Bear Case ($250-280, 20-30% downside)

  • Medicaid margins remain depressed through 2026
  • Medicare Advantage rate cuts accelerate
  • Carelon integration issues, margin drag
  • Competitive pressure from UnitedHealth intensifies
  • Political/regulatory headline risk materializes

7. Recommendation

Rating: WAIT

Rationale:

  • Quality healthcare business with narrow moat (BCBS brand)
  • Currently trading near fair value (~12% upside to conservative DCF)
  • ROE compression from 17% to 13% is concerning
  • Medicaid issues are likely temporary but timing uncertain
  • Seth Klarman's position increase is positive signal
  • Requires greater margin of safety given execution risks

Action Plan:

  1. Add to watchlist - Monitor quarterly for Medicaid margin improvement
  2. Begin accumulating at $300 (13% below current, 12x earnings)
  3. Aggressive buying at $250 (28% below current, 10x earnings)
  4. Full position at $220 (10% FCF yield, strong margin of safety)
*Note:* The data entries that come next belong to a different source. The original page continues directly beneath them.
/-- Major 0x20: laneid, gwidth, cohort, vany, vall, ballot, match, shfl, shup, shdn, shxor, redadd, redmin, redmax, bcast, redand. -/
def decode20 (w : Nat) : Except Reject Instr :=
  match bits w 24 21 with
  | 0 => unused (bits w 13 0 = 0) (.laneid (fin 128 w 14))
  | 1 => unused (bits w 13 0 = 0) (.gwidth (fin 128 w 14))
  | 2 => unused (bits w 13 0 = 0) (.cohort (fin 128 w 14))
  | 3 => unused (bits w 6 0 = 0) (.vany (fin 128 w 14) (fin 128 w 7))
  | 4 => unused (bits w 6 0 = 0) (.vall (fin 128 w 14) (fin 128 w 7))
  | 5 => unused (bits w 6 0 = 0) (.ballot (fin 128 w 14) (fin 128 w 7))
  | 6 => unused (bits w 6 0 = 0) (.matchEq (fin 128 w 14) (fin 128 w 7))
  | 7 => .ok (.shfl (fin 128 w 14) (fin 128 w 7) (fin 128 w 0))
  | 8 => unused (bits w 6 6 = 0) (.shup (fin 128 w 14) (fin 128 w 7) (fin 64 w 0))
  | 9 => unused (bits w 6 6 = 0) (.shdn (fin 128 w 14) (fin 128 w 7) (fin 64 w 0))
  | 10 => unused (bits w 6 6 = 0) (.shxor (fin 128 w 14) (fin 128 w 7) (fin 64 w 0))
  | 11 => unused (bits w 6 0 = 0) (.redadd (fin 128 w 14) (fin 128 w 7))
  | 12 => unused (bits w 6 0 = 0) (.redmin (fin 128 w 14) (fin 128 w 7))
  | 13 => unused (bits w 6 0 = 0) (.redmax (fin 128 w 14) (fin 128 w 7))
  | 14 => unused (bits w 6 0 = 0) (.bcast (fin 128 w 14) (fin 128 w 7))
  | 15 => unused (bits w 6 0 = 0) (.redand (fin 128 w 14) (fin 128 w 7))
  | _ => .error .reservedFn

/-- Major 0x21: fredadd, fredmin, fredmax, redor, redxor. -/
def decode21 (w : Nat) : Except Reject Instr :=
  match bits w 24 21 with
  | 0 => unused (bits w 6 0 = 0) (.fredadd (fin 128 w 14) (fin 128 w 7))
  | 1 => unused (bits w 6 0 = 0) (.fredmin (fin 128 w 14) (fin 128 w 7))
  | 2 => unused (bits w 6 0 = 0) (.fredmax (fin 128 w 14) (fin 128 w 7))
  | 3 => unused (bits w 6 0 = 0) (.redor (fin 128 w 14) (fin 128 w 7))
  | 4 => unused (bits w 6 0 = 0) (.redxor (fin 128 w 14) (fin 128 w 7))
  | _ => .error .reservedFn

/-- Major 0x22: sreg. -/
def decode22 (w : Nat) : Except Reject Instr :=
  unused (bits w 17 11 = 0) (.sreg (fin 128 w 18) (fin 2048 w 0))

/-- Major 0x23: sregw. -/
def decode23 (w : Nat) : Except Reject Instr :=
  unused (bits w 24 18 = 0) (.sregw (fin 128 w 11) (fin 2048 w 0))

/-- Major 0x30: ld.b. -/
def decode30 (w : Nat) : Except Reject Instr :=
  .ok (.ldB (fin 128 w 18) (fin 128 w 11) (fin 2048 w 0))

/-- Major 0x31: ld.bs. -/
def decode31 (w : Nat) : Except Reject Instr :=
  .ok (.ldBs (fin 128 w 18) (fin 128 w 11) (fin 2048 w 0))

/-- Major 0x32: ld.h. -/
def decode32 (w : Nat) : Except Reject Instr :=
  .ok (.ldH (fin 128 w 18) (fin 128 w 11) (fin 2048 w 0))

/-- Major 0x33: ld.hs. -/
def decode33 (w : Nat) : Except Reject Instr :=
  .ok (.ldHs (fin 128 w 18) (fin 128 w 11) (fin 2048 w 0))

/-- Major 0x34: ld.w. -/
def decode34 (w : Nat) : Except Reject Instr :=
  .ok (.ldW (fin 128 w 18) (fin 128 w 11) (fin 2048 w 0))

/-- Major 0x35: ld.d. -/
def decode35 (w : Nat) : Except Reject Instr :=
  .ok (.ldD (fin 128 w 18) (fin 128 w 11) (fin 2048 w 0))

/-- Major 0x36: ld.q. -/
def decode36 (w : Nat) : Except Reject Instr :=
  .ok (.ldQ (fin 128 w 18) (fin 128 w 11) (fin 2048 w 0))

/-- Major 0x38: st.b. -/
def decode38 (w : Nat) : Except Reject Instr :=
  .ok (.stB (fin 128 w 18) (fin 128 w 11) (fin 2048 w 0))

/-- Major 0x39: st.h. -/
def decode39 (w : Nat) : Except Reject Instr :=
  .ok (.stH (fin 128 w 18) (fin 128 w 11) (fin 2048 w 0))

/-- Major 0x3A: st.w. -/
def decode3A (w : Nat) : Except Reject Instr :=
  .ok (.stW (fin 128 w 18) (fin 128 w 11) (fin 2048 w 0))

/-- Major 0x3B: st.d. -/
def decode3B (w : Nat) : Except Reject Instr :=
  .ok (.stD (fin 128 w 18) (fin 128 w 11) (fin 2048 w 0))

/-- Major 0x3C: st.q. -/
def decode3C (w : Nat) : Except Reject Instr :=
  .ok (.stQ (fin 128 w 18) (fin 128 w 11) (fin 2048 w 0))

/-- Major 0x3D: ldb.w. -/
def decode3D (w : Nat) : Except Reject Instr :=
  .ok (.ldbW (fin 128 w 18) (fin 128 w 11) (fin 16 w 7) (fin 2 w 6) (fin 64 w 0))

/-- Major 0x3E: ldb.d. -/
def decode3E (w : Nat) : Except Reject Instr :=
  .ok (.ldbD (fin 128 w 18) (fin 128 w 11) (fin 16 w 7) (fin 2 w 6) (fin 64 w 0))

/-- Major 0x3F: ldb.q. -/
def decode3F (w : Nat) : Except Reject Instr :=
  .ok (.ldbQ (fin 128 w 18) (fin 128 w 11) (fin 16 w 7) (fin 2 w 6) (fin 64 w 0))

/-- Major 0x40: lda.h. -/
def decode40 (w : Nat) : Except Reject Instr :=
  .ok (.ldaH (fin 128 w 18) (fin 128 w 11) (fin 2048 w 0))

/-- Major 0x41: lda.w. -/
def decode41 (w : Nat) : Except Reject Instr :=
  .ok (.ldaW (fin 128 w 18) (fin 128 w 11) (fin 2048 w 0))

/-- Major 0x42: lda.q. -/
def decode42 (w : Nat) : Except Reject Instr :=
  .ok (.ldaQ (fin 128 w 18) (fin 128 w 11) (fin 2048 w 0))

/-- Major 0x43: sta.h. -/
def decode43 (w : Nat) : Except Reject Instr :=
  .ok (.staH (fin 128 w 18) (fin 128 w 11) (fin 2048 w 0))

/-- Major 0x44: sta.w. -/
def decode44 (w : Nat) : Except Reject Instr :=
  .ok (.staW (fin 128 w 18) (fin 128 w 11) (fin 2048 w 0))

/-- Major 0x45: sta.q. -/
def decode45 (w : Nat) : Except Reject Instr :=
  .ok (.staQ (fin 128 w 18) (fin 128 w 11) (fin 2048 w 0))

/-- Major 0x46: ldw.q. -/
def decode46 (w : Nat) : Except Reject Instr :=
  .ok (.ldwQ (fin 128 w 18) (fin 128 w 11) (fin 2048 w 0))

/-- Major 0x47: stw.q. -/
def decode47 (w : Nat) : Except Reject Instr :=
  .ok (.stwQ (fin 128 w 18) (fin 128 w 11) (fin 2048 w 0))

/-- Major 0x48: atom.add. -/
def decode48 (w : Nat) : Except Reject Instr :=
  .ok (.atomAdd (fin 4 w 23) (fin 4 w 21) (fin 128 w 14) (fin 128 w 7) (fin 128 w 0))

/-- Major 0x49: atom.min. -/
def decode49 (w : Nat) : Except Reject Instr :=
  .ok (.atomMin (fin 4 w 23) (fin 4 w 21) (fin 128 w 14) (fin 128 w 7) (fin 128 w 0))

/-- Major 0x4A: atom.max. -/
def decode4A (w : Nat) : Except Reject Instr :=
  .ok (.atomMax (fin 4 w 23) (fin 4 w 21) (fin 128 w 14) (fin 128 w 7) (fin 128 w 0))

/-- Major 0x4B: atom.umin. -/
def decode4B (w : Nat) : Except Reject Instr :=
  .ok (.atomUmin (fin 4 w 23) (fin 4 w 21) (fin 128 w 14) (fin 128 w 7) (fin 128 w 0))

/-- Major 0x4C: atom.umax. -/
def decode4C (w : Nat) : Except Reject Instr :=
  .ok (.atomUmax (fin 4 w 23) (fin 4 w 21) (fin 128 w 14) (fin 128 w 7) (fin 128 w 0))

/-- Major 0x4D: atom.and. -/
def decode4D (w : Nat) : Except Reject Instr :=
  .ok (.atomAnd (fin 4 w 23) (fin 4 w 21) (fin 128 w 14) (fin 128 w 7) (fin 128 w 0))

/-- Major 0x4E: atom.or. -/
def decode4E (w : Nat) : Except Reject Instr :=
  .ok (.atomOr (fin 4 w 23) (fin 4 w 21) (fin 128 w 14) (fin 128 w 7) (fin 128 w 0))

/-- Major 0x4F: atom.xor. -/
def decode4F (w : Nat) : Except Reject Instr :=
  .ok (.atomXor (fin 4 w 23) (fin 4 w 21) (fin 128 w 14) (fin 128 w 7) (fin 128 w 0))

/-- Major 0x50: atom.xchg. -/
def decode50 (w : Nat) : Except Reject Instr :=
  .ok (.atomXchg (fin 4 w 23) (fin 4 w 21) (fin 128 w 14) (fin 128 w 7) (fin 128 w 0))

/-- Major 0x51: atom.cas. -/
def decode51 (w : Nat) : Except Reject Instr :=
  .ok (.atomCas (fin 4 w 23) (fin 4 w 21) (fin 128 w 14) (fin 128 w 7) (fin 128 w 0))

/-- Major 0x52: atom.fadd. -/
def decode52 (w : Nat) : Except Reject Instr :=
  .ok (.atomFadd (fin 4 w 23) (fin 4 w 21) (fin 128 w 14) (fin 128 w 7) (fin 128 w 0))

/-- Major 0x53: atom.add64. -/
def decode53 (w : Nat) : Except Reject Instr :=
  .ok (.atomAdd64 (fin 4 w 23) (fin 4 w 21) (fin 128 w 14) (fin 128 w 7) (fin 128 w 0))

/-- Major 0x54: red.add. -/
def decode54 (w : Nat) : Except Reject Instr :=
  unused (bits w 20 14 = 0) (.redAdd (fin 4 w 23) (fin 4 w 21) (fin 128 w 7) (fin 128 w 0))

/-- Major 0x55: red.min. -/
def decode55 (w : Nat) : Except Reject Instr :=
  unused (bits w 20 14 = 0) (.redMin (fin 4 w 23) (fin 4 w 21) (fin 128 w 7) (fin 128 w 0))

/-- Major 0x56: red.max. -/
def decode56 (w : Nat) : Except Reject Instr :=
  unused (bits w 20 14 = 0) (.redMax (fin 4 w 23) (fin 4 w 21) (fin 128 w 7) (fin 128 w 0))

/-- Major 0x57: red.and. -/
def decode57 (w : Nat) : Except Reject Instr :=
  unused (bits w 20 14 = 0) (.redAnd (fin 4 w 23) (fin 4 w 21) (fin 128 w 7) (fin 128 w 0))

/-- Major 0x58: red.or. -/
def decode58 (w : Nat) : Except Reject Instr :=
  unused (bits w 20 14 = 0) (.redOr (fin 4 w 23) (fin 4 w 21) (fin 128 w 7) (fin 128 w 0))

/-- Major 0x59: red.xor. -/
def decode59 (w : Nat) : Except Reject Instr :=
  unused (bits w 20 14 = 0) (.redXor (fin 4 w 23) (fin 4 w 21) (fin 128 w 7) (fin 128 w 0))

/-- Major 0x5A: red.fadd. -/
def decode5A (w : Nat) : Except Reject Instr :=
  unused (bits w 20 14 = 0) (.redFadd (fin 4 w 23) (fin 4 w 21) (fin 128 w 7) (fin 128 w 0))

/-- Major 0x5B: sca.add, sca.min, sca.max, sca.umin, sca.umax, sca.and, sca.or, sca.xor, sca.xchg, sca.cas, sca.fadd. -/
def decode5B (w : Nat) : Except Reject Instr :=
  match bits w 24 21 with
  | 0 => .ok (.scaAdd (fin 128 w 14) (fin 128 w 7) (fin 128 w 0))
  | 1 => .ok (.scaMin (fin 128 w 14) (fin 128 w 7) (fin 128 w 0))
  | 2 => .ok (.scaMax (fin 128 w 14) (fin 128 w 7) (fin 128 w 0))
  | 3 => .ok (.scaUmin (fin 128 w 14) (fin 128 w 7) (fin 128 w 0))
  | 4 => .ok (.scaUmax (fin 128 w 14) (fin 128 w 7) (fin 128 w 0))
  | 5 => .ok (.scaAnd (fin 128 w 14) (fin 128 w 7) (fin 128 w 0))
  | 6 => .ok (.scaOr (fin 128 w 14) (fin 128 w 7) (fin 128 w 0))
  | 7 => .ok (.scaXor (fin 128 w 14) (fin 128 w 7) (fin 128 w 0))
  | 8 => .ok (.scaXchg (fin 128 w 14) (fin 128 w 7) (fin 128 w 0))
  | 9 => .ok (.scaCas (fin 128 w 14) (fin 128 w 7) (fin 128 w 0))
  | 10 => .ok (.scaFadd (fin 128 w 14) (fin 128 w 7) (fin 128 w 0))
  | _ => .error .reservedFn

/-- Major 0x5C: sacc.w, sacc.f. -/
def decode5C (w : Nat) : Except Reject Instr :=
  match bits w 24 21 with
  | 0 => unused (bits w 20 14 = 0) (.saccW (fin 128 w 7) (fin 128 w 0))
  | 1 => unused (bits w 20 14 = 0) (.saccF (fin 128 w 7) (fin 128 w 0))
  | _ => .error .reservedFn

/-- Major 0x5D: fence. -/
def decode5D (w : Nat) : Except Reject Instr :=
  unused (bits w 20 0 = 0) (.fence (fin 4 w 23) (fin 4 w 21))

/-- Major 0x5E: radv, racq, rview, rview.cnt. -/
def decode5E (w : Nat) : Except Reject Instr :=
  match bits w 24 21 with
  | 0 => unused (bits w 13 5 = 0) (.radv (fin 128 w 14) (fin 32 w 0))
  | 1 => unused (bits w 6 5 = 0) (.racq (fin 128 w 14) (fin 128 w 7) (fin 32 w 0))
  | 2 =>
    match bits w 6 5 with
    | 0 => unused (bits w 13 7 = 0) (.rview (fin 128 w 14) (fin 32 w 0))
    | 1 => unused (bits w 13 7 = 0) (.rviewCnt (fin 128 w 14) (fin 32 w 0))
    | _ => .error (.operand .fieldLimit)
  | _ => .error .reservedFn

/-- Major 0x5F: mon, mwait, mwait.trap, munarm. -/
def decode5F (w : Nat) : Except Reject Instr :=
  match bits w 24 21 with
  | 0 => unused (bits w 20 14 = 0 ∧ bits w 6 0 = 0) (.mon (fin 128 w 7))
  | 1 =>
    match bits w 13 7 with
    | 0 => .ok (.mwait (fin 128 w 14) (fin 128 w 0))
    | 1 => .ok (.mwaitTrap (fin 128 w 14) (fin 128 w 0))
    | _ => .error (.operand .fieldLimit)
  | 2 => unused (bits w 20 0 = 0) (.munarm)
  | _ => .error .reservedFn

/-- Major 0x60: sdrain. -/
def decode60 (w : Nat) : Except Reject Instr :=
  match bits w 24 21 with
  | 0 => unused (bits w 20 0 = 0) (.sdrain)
  | _ => .error .reservedFn

/-- Major 0x61: cinv, pfetch, pfl2, pdisc. -/
def decode61 (w : Nat) : Except Reject Instr :=
  match bits w 24 21 with
  | 0 => unused (bits w 20 14 = 0 ∧ bits w 6 0 = 0) (.cinv (fin 128 w 7))
  | 1 => unused (bits w 20 14 = 0 ∧ bits w 6 0 = 0) (.pfetch (fin 128 w 7))
  | 2 => unused (bits w 20 14 = 0 ∧ bits w 6 0 = 0) (.pfl2 (fin 128 w 7))
  | 3 => unused (bits w 6 0 = 0) (.pdisc (fin 128 w 14) (fin 128 w 7))
  | _ => .error .reservedFn

/-- Major 0x68: br. -/
def decode68 (w : Nat) : Except Reject Instr :=
  unused (bits w 24 18 = 0) (.br (fin 262144 w 0))

/-- Major 0x69: brnz. -/
def decode69 (w : Nat) : Except Reject Instr :=
  .ok (.brnz (fin 128 w 18) (fin 262144 w 0))

/-- Major 0x6A: brz. -/
def decode6A (w : Nat) : Except Reject Instr :=
  .ok (.brz (fin 128 w 18) (fin 262144 w 0))

/-- Major 0x6B: call. -/
def decode6B (w : Nat) : Except Reject Instr :=
  .ok (.call (fin 128 w 18) (fin 262144 w 0))

/-- Major 0x6C: jmp, jmpl. -/
def decode6C (w : Nat) : Except Reject Instr :=
  match bits w 24 21 with
  | 0 => unused (bits w 20 14 = 0 ∧ bits w 6 0 = 0) (.jmp (fin 128 w 7))
  | 1 => unused (bits w 6 0 = 0) (.jmpl (fin 128 w 14) (fin 128 w 7))
  | _ => .error .reservedFn

/-- Major 0x6D: jpush, jwait, jdrop, jdepth. -/
def decode6D (w : Nat) : Except Reject Instr :=
  match bits w 24 21 with
  | 0 => unused (bits w 20 0 = 0) (.jpush)
  | 1 => unused (bits w 20 0 = 0) (.jwait)
  | 2 => unused (bits w 20 6 = 0) (.jdrop (fin 64 w 0))
  | 3 => unused (bits w 13 0 = 0) (.jdepth (fin 128 w 14))
  | _ => .error .reservedFn

/-- Major 0x6E: exit. -/
def decode6E (w : Nat) : Except Reject Instr :=
  if bits w 24 23 = 0 then unused (bits w 20 0 = 0) (.exitv (fin 4 w 21)) else .error .reservedFn

/-- Major 0x6F: bar. -/
def decode6F (w : Nat) : Except Reject Instr :=
  match bits w 24 21 with
  | 0 => unused (bits w 20 0 = 0) (.bar)
  | _ => .error .reservedFn

/-- Major 0x70: refill. -/
def decode70 (w : Nat) : Except Reject Instr :=
  match bits w 24 21 with
  | 0 => unused (bits w 13 0 = 0) (.refill (fin 128 w 14))
  | _ => .error .reservedFn

/-- Major 0x71: trap. -/
def decode71 (w : Nat) : Except Reject Instr :=
  unused (bits w 24 18 = 0) (.trapv (fin 262144 w 0))

/-- Major 0x72: yield. -/
def decode72 (w : Nat) : Except Reject Instr :=
  match bits w 24 21 with
  | 0 => unused (bits w 20 0 = 0) (.yield)
  | _ => .error .reservedFn
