/-- The machine. `failing` are the physical quads whose failure a quiesce is about to take in, as 81 x field + 9 x row + column
(19 R360). `versions` are the bytes that the lines of memory held before each write, by line, the oldest first; the lines of a
page that has been zeroed keep none (05 R88, 08 R190; log entry 94). -/
structure State where
  tick : Nat := 0
  cur : Nat × Nat := (0, 0)
  inputs : List Instr := []
  outbox : List Output := []
  nextId : Nat := 1
  now : Nat := 0
  mem : Mem := []
  host : Mem := []
  hostErrors : List Nat := []
  badLines : List Nat := []
  l2 : List (Nat × L2Line) := []
  sharers : List (Nat × List Nat) := []
  holders : List (Nat × List Nat) := []
  marks : List Mark := []
  monRegs : List MonReg := []
  accesses : List (Nat × Access) := []
  syncs : List (Nat × WordSync) := []
  joinVcs : List (Nat × Clock) := []
  fills : List Nat := []
  buckets : List (Nat × Bucket) := []
  refillAt : Nat := 0
  booted : Bool := false
  fields : List (Nat × Field) := []
  ownerTvec : Nat := 0
  ownerFb : FaultBuffer := {}
  peerLinks : List (Nat × PeerLink) := []
  links : List (Nat × Link) := []
  failing : List Nat := []
  versions : List (Nat × List Byte) := []
  fns : List (Nat × Function) := []
  quads : List (Nat × Quad) := []
  leases : List (Nat × Lease) := []
  tenants : List (Nat × Tenant) := []
  launches : List (Nat × Launch) := []
  teams : List (Nat × Team) := []
  gangs : List (Nat × Gang) := []
  cores : List (Nat × Core) := []
deriving DecidableEq, Repr

/-- The machine right after power-on reset, before owner firmware boots it (04 R64): no lease, tenant, launch
or team exists, memory lists nothing. -/
def State.reset : State := {}

end Sys2Proof.Machine
end

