/-- The lanes of a mask that hold deliverable records. -/
def State.dueLanes (s : State) (gid : Nat) (m : Mask) (strong : Bool) : Mask :=
  maskOf ((s.dueRecords gid m strong).map (·.lane))

/-- The class of an access: 0 load, 1 store, 2 atomic. -/
def AccOp.cls : AccOp → Nat
  | .load => 0
  | .bounded _ => 0
  | .store => 1
  | .atomic _ => 2
  | .red _ => 2
  | .prefetch => 0
  | .sacc _ => 1
  | .fillL2 => 0
  | .armed => 0

/-- Whether an access is a store, a reduction or a `sacc`: one that its lane does not wait for (09 R200). -/
def AccOp.late : AccOp → Bool
  | .store => true
  | .red _ => true
  | .sacc _ => true
  | _ => false

/-- Whether an access is one of a lane's own, and not what a cache word or a monitor leaves behind (09 R215). -/
def AccOp.counts : AccOp → Bool
  | .prefetch => false
  | .fillL2 => false
  | .armed => false
  | _ => true

/-- Whether every earlier access of a lane has taken effect at a scope (11 R257, R264). -/
def Access.performedAt (x : Access) (scope : Nat) (pairedTeam : Bool) : Bool :=
  match x.phase with
  | .acked => scope == 0 && !pairedTeam
  | .updating cs => scope == 0 && !pairedTeam && !isIn cs x.core
  | .fill => x.op.cls == 0
  | .faulted _ _ => false
  | _ => false

/-- Whether the team of a gang is paired. -/
def State.pairedTeam (s : State) (t : Nat) : Bool :=
  match s.team? t with
  | some x => x.paired
  | none => false

/-- Whether a store, reduction or sacc of lanes of a gang is neither performed at a scope nor recorded (05 R85 WST,
17 R335). -/
def State.storesPending (s : State) (gid : Nat) (m : Mask) (scope : Nat) : Bool :=
  s.accesses.any (fun p => p.2.gang == gid && m.getLsbD p.2.lane && p.2.op.late &&
    !p.2.performedAt scope (s.pairedTeam p.2.team))

/-- Whether an access of lanes of a gang has not taken effect at a scope (11 R257). -/
def State.accessPending (s : State) (gid : Nat) (m : Mask) (scope : Nat) : Bool :=
  s.accesses.any (fun p => p.2.gang == gid && m.getLsbD p.2.lane && p.2.op.counts &&
    !p.2.performedAt scope (s.pairedTeam p.2.team))

/-- Whether `exit` waits: an access of lanes of a gang has not taken effect at its scope, A-buffer atomics in flight apart,
which 15 R316 lets the lane leave behind (log entry 109). -/
def State.exitPending (s : State) (gid : Nat) (m : Mask) (scope : Nat) : Bool :=
  s.accesses.any (fun p => p.2.gang == gid && m.getLsbD p.2.lane && p.2.op.counts && p.2.phase != .scratch &&
    !p.2.performedAt scope (s.pairedTeam p.2.team))

/-- The acting cohort has begun its word, at which it may wait (05 R85). -/
def State.beginWord (s : State) : State := s.onCohort (fun c => { c with mark := 1 })
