-- ==== Sys2Proof/Machine/Memory.lean ====
section
/-! DEFINITION. Global memory: race detection, pins, sum-range combines, tokens, the service of accesses at their
homes and in pinning L1s, updates of sharers, fills and acknowledgements (09 R206 to R213, 11 R255 to R282). -/
namespace Sys2Proof.Machine

def State.access? (s : State) (id : Nat) : Option Access := assocGet? s.accesses id
def State.setAccess (s : State) (id : Nat) (x : Access) : State := { s with accesses := assocSet s.accesses id x }
def State.dropAccess (s : State) (id : Nat) : State := { s with accesses := assocErase s.accesses id }

/-! ### Atomic operations -/

/-- The new value of an atomic (09 R206, R207): fn in the order add, min, max, umin, umax, and, or, xor, xchg, cas,
fadd, add64; 12 is the decrement of a wait count (12 R304). -/
def atomicNew (fn old y cmp : Nat) : Nat :=
  let o := old % 2 ^ 32
  let v := y % 2 ^ 32
  match fn with
  | 0 => (o + v) % 2 ^ 32
  | 1 => if sext 32 v < sext 32 o then v else o
  | 2 => if sext 32 o < sext 32 v then v else o
  | 3 => min o v
  | 4 => max o v
  | 5 => o &&& v
  | 6 => o ||| v
  | 7 => o ^^^ v
  | 8 => v
  | 9 => if o = cmp % 2 ^ 32 then v else o
  | 10 => (fround .fp32 .rne false (addVal .rne (fdecode .fp32 o) (fdecode .fp32 v)).1).1
  | 12 => o - 1
  | _ => (old + y) % 2 ^ 64

/-- The fn of `red.op`, in the table's order add, min, max, and, or, xor, fadd (09 R192). -/
def redFn (i : Nat) : Nat :=
  match i with
  | 0 => 0
  | 1 => 1
  | 2 => 2
  | 3 => 5
  | 4 => 6
  | 5 => 7
  | _ => 10

/-- The 32-bit words that a load of `size` bytes writes (09 R196). -/
def loadWords (size : Nat) (signed : Bool) (bs : List Byte) : List Word :=
  let v := ofLeBytes bs
  match size with
  | 1 => [if signed then word (sext 8 v) else BitVec.ofNat 32 (v % 2 ^ 8)]
  | 2 => [if signed then word (sext 16 v) else BitVec.ofNat 32 (v % 2 ^ 16)]
  | _ => (List.range (size / 4)).map (fun j => BitVec.ofNat 32 (v / 2 ^ (32 * j)))

/-! ### Races (11 R270 to R274) -/

/-- A checked access: its partition, party, gang, region and vector clock, and class: 0 load, 1 store, 2 atomic,
3 copy read, 4 copy write. -/
structure Racer where
  ten : Nat
  party : Nat
  gang : Nat
  clk : Nat
  vc : Clock
  cls : Nat
  fixed : Bool := false

def clsWrites (c : Nat) : Bool := c == 1 || c == 2 || c == 4
def clsPlain (c : Nat) : Bool := c != 2

/-- Whether a mark and an access race (11 R270). -/
def races (m : Mark) (r : Racer) : Bool :=
  m.party != r.party && m.gang != r.gang && (clsWrites m.cls || clsWrites r.cls) && (clsPlain m.cls || clsPlain r.cls) &&
    decide (assocGet 0 r.vc m.party < m.clk)

/-- The first mark of a place that an access to a word races with. -/
def State.raceWith (s : State) (place w : Nat) (r : Racer) : Option Mark :=
  s.marks.find? (fun m => m.place == place && m.word == w && races m r)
Position Sizing: 2-3% portfolio allocation (defensive, lower conviction)


8. Key Metrics to Monitor

Metric Current Target Significance
Medical Loss Ratio 88.5% <87% Margin health
Medicaid Margins Below target 2-4% Rate adequacy
Medicare Advantage Growth 7-9% 7-10% Demographics
Carelon Revenue Growth 20%+ 15-20% Diversification
ROE 12.9% >15% Quality check
FCF/Share ~$14 >$25 Cash generation

Sources

  • AlphaVantage MCP: Financial statements, company overview, historical prices
  • Q4 2024, Q3 2024, Q2 2024, Q1 2024 Earnings Call Transcripts
  • Company investor presentations and SEC filings
  • Industry reports on managed care

Analysis conducted using Warren Buffett/Charlie Munger/Seth Klarman value investing framework. This is not investment advice. Do your own research and consult a financial advisor.